Longe de gerar informação, computadores são sistemas que apenas conseguem
manipular ou gerar sinais baseados em algoritmos. Todo o conteúdo aparentemente
inteligente (cognitivo) das mensagens ou da manipulação de informação por
computadores advém da inteligência (Espírito) dos seres humanos que os programaram.
4. Informação e o princípio inteligente.
Nosso principal problema é a inexistência de uma definição suficientemente abrangente
para a idéia de informação. Podemos entretanto definir alguns de seus atributos. Para
isso baseamo-nos em considerações do matemático Wernher Gitt [3]. Ele descreve esses
atributos do processo de transmissão de informação em cinco camadas:
1- Estatística: referente ao número e probabilidades de ocorrência de símbolos ou sinais
com uma linguagem previamente estabelecida para realizar o processo de comunicação.
É o nível de descrição de Shannon como vimos anteriormente;
2- Sintaxe: referente ao seqüenciamento dos símbolos formando palavras e frases.
Dependendo da ordem com que são transmitidos, um conjunto de símbolos podem
formar palavras diferentes. Como vimos nem essa seqüência é importante na teoria dos
sinais de Shannon;
3- Semântica: que diz respeito ao significado das palavras. Pelo fato de o nível
semântico ser de caracterização quantitativa inexistente, o preço dos telegramas só
depende da quantidade de símbolos (palavras) que ele porta e não de seu conteúdo;
4- Pragmática: que diz respeito à intenção do transmissor com o conteúdo informativo
da mensagem e seu impacto no receptor. A fim de que o receptor tenha determinada
reação, o transmissor reveste sua informação de conteúdo pragmático
5- Abobética: nível último representado pelo objetivo da mensagem. A abobética tem a
haver com o objetivo último do transmissor em enviar a informação no processo de
comunicação. Segundo Witt os dois últimos níveis se confundem várias vezes. Abrimos
um parêntese aqui para salientar o valor abobético das mensagens dos Espíritos
superiores. Longe de representar simples estórias contadas com o objetivo de
entretetimento, as mensagens verdadeiramente instrutivas são carregadas de conteúdo
moral e tem o objetivo de educar eticamente os receptores. Além do nível abobético
poderíamos acrescentar um outro nível superior quando o conteúdo da mensagem
comunicada não é suficiente para representar completamente o objetivo do transmissor
e impacto real sobre o receptor. Falamos do conteúdo das mensagens criptografadas que
fazem parte desse nível. Essas são mensagens que devem ser re-interpretadas por um
código a fim de que seu conteúdo seja compreendido. Outros exemplos podem ser
28. encontrados na linguagem poética e metafórica, onde a mensagem original só é
plenamente compreendida quando comparada pelo receptor a um conjunto de culturas e
conhecimentos (tácitos) não carregados em princípio pela mensagem original.

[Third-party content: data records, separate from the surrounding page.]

-- ==== Sys2Proof/Machine/Rerun.lean ====
section
/-! DEFINITION. What wkld finds in the words of a phase for NONREPLAY (02 R37): whether some word reads register or array state that
the phase may not have written before, or adds into a row of accumulator SRAM that it may not have overwritten before. What the spec
leaves to wkld is settled on the safe side (DEDUCED, log entry 129). -/

namespace Sys2Proof.Machine

/-- A piece of state by its kind and number: 0 a vector register, 1 a predicate, 2 a g register, 3 a predicate of engine A, 4 a
buffer (0 to 2), bank (3, 4) or MPSTAT (5) of the array, 5 a row of accumulator SRAM. -/
abbrev Piece := Nat × Nat

/-- A predicate and whether it is inverted. -/
abbrev Guard := Piece × Bool

/-- What a word reads and writes, under which guard. -/
structure Touch where
  rd    : List Piece
  wr    : List Piece
  guard : Option Guard := none
deriving DecidableEq, Repr

/-- The kind of an engine's predicates. -/
def predKind (e : Eng) : Nat := if e = .A then 3 else 1

/-- The pieces that a source field names. -/
def sourceOf (e : Eng) (k : Cls) (x : BitVec 10) : List Piece :=
  match k with
  | .vreg | .vregO | .src | .srcOrNone | .strm | .strmO | .free => if e ≠ .A && isVreg x then [(0, x.toNat)] else []
  | .predS => [(predKind e, x.toNat)]
  | .pred8 => (List.range 8).map (fun k => (predKind e, x.toNat + k))
  | .g | .glit | .glitOrNone | .gOrQa => if isG x then [(2, x.toNat)] else []
  | .gPair => [(2, x.toNat), (2, x.toNat + 1)]
  | _ => []

/-- The pieces that hold a constant: g0 and the predicates p0. -/
def constPiece (p : Piece) : Bool := p = (2, 0) || p = (1, 0) || p = (3, 0)

/-- The rows of accumulator SRAM that a word adds into, and those that it overwrites. -/
def accRows (i : Instr) : List Piece × List Piece :=
  match i with
  | .accld (.nat w) =>
    if w.c.toNat / 4 % 4 = 0 then ([], []) else if w.c.toNat / 4 % 4 = 2 then ([(5, w.dst.toNat)], []) else ([], [(5, w.dst.toNat)])
  | .vaddm (.nat w) => ([(5, w.dst.toNat)], [])
  | _ => ([], [])

/-- What a native word of an engine touches. An operand of engine M that takes several registers counts under the first of them. -/
def touchOf (e : Eng) (i : Instr) : Touch :=
  match nativeRow i with
  | none => { rd := [], wr := [] }
  | some (r, w) =>
    let fields : List Piece := (List.range 3).flatMap (fun f => sourceOf e (clsOf r f) (fieldOf w f))
    let g : Option Guard := if r.guard && w.guard ≠ 0 then some ((predKind e, w.guard.toNat), w.ginv) else none
    let dsts : List Piece := (destNames r w).filterMap (fun d =>
      if d.1 = 0 then (if isVreg (BitVec.ofNat 10 d.2) then some (0, d.2) else none)
      else if d.1 = 1 then some (predKind e, d.2) else some d)
    let part : List Piece := match i with
      | .vins _ => dsts
      | _ => []
    let (m, n) : List Piece × List Piece := match mUse i with
      | some u => (u.rd.map (fun k => (4, k)), u.wr.map (fun k => (4, k)))
      | none => ([], [])
    { rd := (fields ++ part ++ (g.map (·.1)).toList ++ m ++ (accRows i).1).filter (fun p => !constPiece p)
      wr := dsts ++ n ++ (accRows i).2
      guard := g }

/-- A piece that the phase has written, at a place of its text, under a guard. -/
structure Fact where
  piece : Piece
  guard : Option Guard
  pos   : Nat
deriving DecidableEq, Repr

/-- What has been written, and whether something was read before. -/
structure Found where
  facts : List Fact := []
  early : Bool := false
deriving DecidableEq, Repr

/-- Whether a read under a guard finds a piece written. -/
def Found.has (f : Found) (g : Option Guard) (p : Piece) : Bool :=
  f.facts.any (fun x => x.piece = p && (x.guard = none || x.guard = g))

/-- A write of a piece: what was written under a guard that it changes no longer counts. -/
def Found.write (f : Found) (pos : Nat) (g : Option Guard) (p : Piece) : Found :=
  { f with facts := { piece := p, guard := g, pos := pos } :: f.facts.filter (fun x => (x.guard.map (·.1)) ≠ some p) }

/-- The words of a bundle: all of them read, and then they write. -/
def Found.bundle (f : Found) (pos : Nat) (ts : List Touch) : Found :=
  let f1 := { f with early := f.early || ts.any (fun t => t.rd.any (fun p => !f.has t.guard p)) }
  ts.foldl (fun f t => t.wr.foldl (fun f p => f.write pos t.guard p) f) f1

/-- A place to which jumps lead from other places: what was written between a jump and the place may have been passed over, and
where a loop comes back to it a guard may have changed. -/
def Found.label (f : Found) (pos : Nat) (froms : List Nat) : Found :=
  let since := (froms.filter (· < pos)).foldl min pos
  let loops := froms.any (pos ≤ ·)
  { f with facts := f.facts.filter (fun x => (x.pos ≤ since || pos ≤ x.pos) && !(loops && x.guard.isSome)) }

/-! ## Native lines (17 R444) -/

/-- The lines of an engine's chain from a line on: offset and doublewords. -/
def chainLines (data : List Byte) : Nat → Nat → List (Nat × List Word)
  | 0, _ => []
  | fuel + 1, o =>
    if data.length < o + 64 then []
    else
      let line := wordsOf 8 ((data.drop o).take 64)
      let next : Int := o + 64 * (nextOf (line.getD 0 0)).toInt
      (o, line) :: (if chainEnd (line.getD 0 0) || next < 0 then [] else chainLines data fuel next.toNat)

/-- The bundles of a line from a slot on: each with its slot and its words. -/
def lineBundles (e : Eng) (line : List Word) : Nat → Nat → List (Nat × List Instr)
  | 0, _ => []
  | fuel + 1, slot =>
    if (if segEnd (line.getD 0 0) then 5 else 6) < slot then []
    else
      let (_, ws, after) := bundleFrom e line 8 slot
      (slot, (wordsIn ws).map (·.2)) :: lineBundles e line fuel after

/-- The targets that a chain's PBR words set for btT: offsets of lines. -/
def targetsOf (ls : List (Nat × List (Nat × List Instr))) (t : Nat) : List Int :=
  ls.flatMap (fun l => l.2.flatMap (fun b => b.2.filterMap (fun i => match i with
    | .pbr w => if w.dst.toNat = t then some ((l.1 : Int) + 64 * (w.b ++ w.c : BitVec 20).toInt) else none
    | _ => none)))

/-- The target register of a branch within a chain. -/
def branchOf : Instr → Option Nat
  | .br w => some w.a.toNat
  | .loop w => some w.a.toNat
  | _ => none

/-- A call or a return within a chain, or a rotation of the register names: which words follow, or which registers a name
means, is then no matter of the text. -/
def leavesText : Instr → Bool
  | .brl _ => true
  | .ret _ => true
  | _ => false
def rotates : Instr → Bool
  | .loop _ => true
  | _ => false
def rotating (p : Piece) : Bool := (p.1 = 0 && 256 ≤ p.2) || (p.1 = 1 && 16 ≤ p.2)

/-- Whether a chain reads before it writes, from what other engines of the phase write. -/
def chainEarly (e : Eng) (lines : List (Nat × List Word)) (given : List Piece) : Bool :=
  let ls := lines.map (fun l => (l.1, lineBundles e l.2 8 0))
  let words := ls.flatMap (fun l => l.2.flatMap (·.2))
  let idx (o : Int) : Option Nat := lines.findIdx? (fun l => (l.1 : Int) = o)
  let jumps : List (Nat × Option Nat) := ls.zipIdx.flatMap (fun (l, k) => l.2.flatMap (fun b => b.2.flatMap (fun i =>
    match branchOf i with
    | some t => (targetsOf ls t).map (fun o => (8 * k + b.1, idx o))
    | none => [])))
  let turns := words.any rotates
  let start : Found := { facts := given.map (fun p => { piece := p, guard := none, pos := 0 }) }
  let f := ls.zipIdx.foldl (fun f (l, k) =>
    let f1 := f.label (8 * k) ((jumps.filter (fun j => j.2 = some k)).map (·.1))
    l.2.foldl (fun f b => f.bundle (8 * k + b.1) (b.2.map (fun i =>
      let t := touchOf e i
      if turns then { t with wr := t.wr.filter (fun p => !rotating p) } else t))) f1) start
  words.any leavesText || jumps.any (fun j => j.2.isNone) || f.early

/-- Whether the commands of a native phase carry NONREPLAY, from its section and the first line of each engine's chain. What another
engine writes without a guard counts as written. -/
def nativeEarly (data : List Byte) (cmds : List (Eng × Nat)) : Bool :=
  let chains := cmds.map (fun c => (c.1, chainLines data (data.length / 64) c.2))
  let writes (e : Eng) (ls : List (Nat × List Word)) : List Piece := ls.flatMap (fun l => (lineBundles e l.2 8 0).flatMap (fun b =>
    b.2.flatMap (fun i => let t := touchOf e i; if t.guard.isNone then t.wr else [])))
  chains.any (fun c => chainEarly c.1 c.2 ((chains.filter (fun d => d.1 ≠ c.1)).flatMap (fun d => writes d.1 d.2)))

/-! ## Portable code (15 R333) -/

/-- The instructions of a TEXT section from an offset to an end. -/
def textFrom (d : List Byte) (stop : Nat) : Nat → Nat → List (Nat × Instr)
  | 0, _ => []
  | fuel + 1, o =>
    if stop ≤ o ∨ d.length < o + 2 then []
    else
      let x : Word := BitVec.ofNat 64 (leNat ((d.drop o).take 8))
      (o, decodeControl x) :: textFrom d stop fuel (o + controlLen (x.setWidth 16))

/-- A step of a region touches what its word does; what its lines hold for it is written there. -/
def stepTouch (m : PCmd) (p : PStep) : List Touch :=
  let t := touchOf m.eng p.i
  let put : List Piece := p.gset.map (fun g => (2, g.1)) ++ p.temps.map (fun v => (0, v.1)) ++ (if p.guard.isSome then [(3, 1)] else [])
  let streams : Bool := match nativeRow p.i with
    | some (_, w) => isStream w.a || isStream w.b || (match p.i with | .mmas _ => true | _ => false)
    | none => false
  [{ rd := (p.guard.map (fun n => ((1, n) : Piece))).toList, wr := put },
   { t with rd := t.rd ++ (if m.eng = .M && streams then m.strm.toList.map (fun n => ((0, n) : Piece)) else []) }]

/-- An instruction within a phase's text: where it may go to besides the next one, none where the text does not tell. -/
def jumpOf (o : Nat) : Instr → Option (List Int)
  | .rv64Instruction (.branch _ _ _ off) _ => some [(o : Int) + 2 * off.toInt]
  | .rv64Instruction (.jal rd off) _ => if rd = 0 then some [(o : Int) + 2 * off.toInt] else none
  | .rv64Instruction (.jalr _ _ _) _ => none
  | _ => some []

/-- Whether the commands of a portable phase carry NONREPLAY: from its text, between two offsets of its section. A phase that calls
or jumps where the text does not tell carries it. -/
def portEarly (d : List Byte) (start stop : Nat) : Bool :=
  let ws := textFrom d stop d.length start
  let jumps : List (Nat × Int) := ws.flatMap (fun w => ((jumpOf w.1 w.2).getD []).map (fun t => (w.1, t)))
  let f := ws.foldl (fun (f : Found) w =>
    let f1 := f.label w.1 ((jumps.filter (fun j => j.2 = (w.1 : Int))).map (·.1))
    (portCmds (fun _ => 0) w.2).foldl (fun f m => m.steps.foldl (fun f p => (stepTouch m p).foldl (fun f t => f.bundle w.1 [t]) f) f) f1) {}
  ws.any (fun w => (jumpOf w.1 w.2).isNone) || f.early

end Sys2Proof.Machine
end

Que Kardec utilizou essas propriedades na caracterização das mensagens mediúnicas
não resta dúvida. Examinemos, por exemplo, o parágrafo 66 de “O Livro dos Médiuns”
no Capítulo III, “Das manifestações inteligentes”:
“Para uma manifestação ser inteligente, indispensável não é que seja eloqüente,
espirituosa, ou sábia, basta que prove ser de um ato livre e voluntário, exprimindo uma
intenção, ou respondendo a um pensamento. Decerto, quando uma ventoinha se move,
toda gente sabe que apenas obedece a uma impulsão mecânica: à do vento; mas, se se
reconhecem nos seus movimentos sinais de serem eles intencionais, se ela girasse para a
direita ou para a esquerda, depressa ou devagar, conforme se lhe ordenasse, forçoso
seria admitir-se, não que a ventoinha era inteligente, porém, que obedecia a uma
inteligência. Isso o que se deu com a mesa.”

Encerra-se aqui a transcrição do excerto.